-- ==== Sys2Proof/Machine/Pages.lean ====
section
/-! DEFINITION. The page map and its access check (spec 08_global_memory.md, R218–R220). -/

namespace Sys2Proof.Machine

/-! Fields of a page-map entry (Table 8.1). -/
namespace Pm
def valid (e : BitVec 64) : Nat := bitsAt e 0 1
def owner (e : BitVec 64) : Nat := bitsAt e 1 3
def rs (e : BitVec 64) : Nat := bitsAt e 4 1
def shadow (e : BitVec 64) : Nat := bitsAt e 5 1
def hold (e : BitVec 64) : Nat := bitsAt e 6 1
def retire (e : BitVec 64) : Nat := bitsAt e 7 1
def frame (e : BitVec 64) : Nat := bitsAt e 8 19
def copyf (e : BitVec 64) : Nat := bitsAt e 27 19
def copyv (e : BitVec 64) : Nat := bitsAt e 46 1
def wsc (e : BitVec 64) : Nat := bitsAt e 47 1
def setRs (e : BitVec 64) (x : Nat) : BitVec 64 := setBitsAt e 4 1 x
def setShadow (e : BitVec 64) (x : Nat) : BitVec 64 := setBitsAt e 5 1 x
def setHold (e : BitVec 64) (x : Nat) : BitVec 64 := setBitsAt e 6 1 x
def setRetire (e : BitVec 64) (x : Nat) : BitVec 64 := setBitsAt e 7 1 x
def setFrame (e : BitVec 64) (x : Nat) : BitVec 64 := setBitsAt e 8 19 x
def setCopyf (e : BitVec 64) (x : Nat) : BitVec 64 := setBitsAt e 27 19 x
def setCopyv (e : BitVec 64) (x : Nat) : BitVec 64 := setBitsAt e 46 1 x
def setWsc (e : BitVec 64) (x : Nat) : BitVec 64 := setBitsAt e 47 1 x
/-- A new entry: valid, owner, frame, read-shared. -/
def mk (owner frame rs : Nat) : BitVec 64 := BitVec.ofNat 64 (1 + owner % 8 * 2 + rs % 2 * 16 + frame % 2 ^ 19 * 256)
end Pm

/-- The page, the block and the line within the page of a byte address (R218). -/
def pageOf (a : Nat) : Nat := a / 2 ^ 23 % 2 ^ 19
def blockOf (a : Nat) : Nat := a / 2 ^ 16 % 2 ^ 26
def pageLine (a : Nat) : Nat := a / 64 % 131072

def State.page (s : State) (e : Nat) : BitVec 64 := Sparse.get 0 s.pageMap e
def State.setPage (s : State) (e : Nat) (v : BitVec 64) : State := { s with pageMap := Sparse.put 0 s.pageMap e v }

/-- The reason an access by partition p to page e is refused, 0 when it proceeds (R220, HALL.SW_FAULT.REASON). -/
def State.pageReason (s : State) (p e : Nat) (write : Bool) : Nat :=
  let v := s.page e
  if Pm.valid v = 0 then 1 else if Pm.owner v ≠ p then 2 else if write && Pm.rs v == 1 then 3 else 0

/-- Whether every page of the non-empty byte range [a, a + k) lies in the map and is owned by p, read-write when `rw`. -/
def State.pagesOwned (s : State) (p a k : Nat) (rw : Bool) : Bool :=
  decide (a + k ≤ 2 ^ 42) && (List.range ((a + k - 1) / 2 ^ 23 + 1 - a / 2 ^ 23)).all (fun i => s.pageReason p (a / 2 ^ 23 + i) rw == 0)

end Sys2Proof.Machine
end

● ● ● ● ●

Your assignment - The lines above from the one containing "frame, read-shared. -/" through the one containing "address (R218). -/" are to be set down exactly, and no others.

Written answer -
/-- A new entry: valid, owner, frame, read-shared. -/
def mk (owner frame rs : Nat) : BitVec 64 := BitVec.ofNat 64 (1 + owner % 8 * 2 + rs % 2 * 16 + frame % 2 ^ 19 * 256)
end Pm

/-- The page, the block and the line within the page of a byte address (R218). -/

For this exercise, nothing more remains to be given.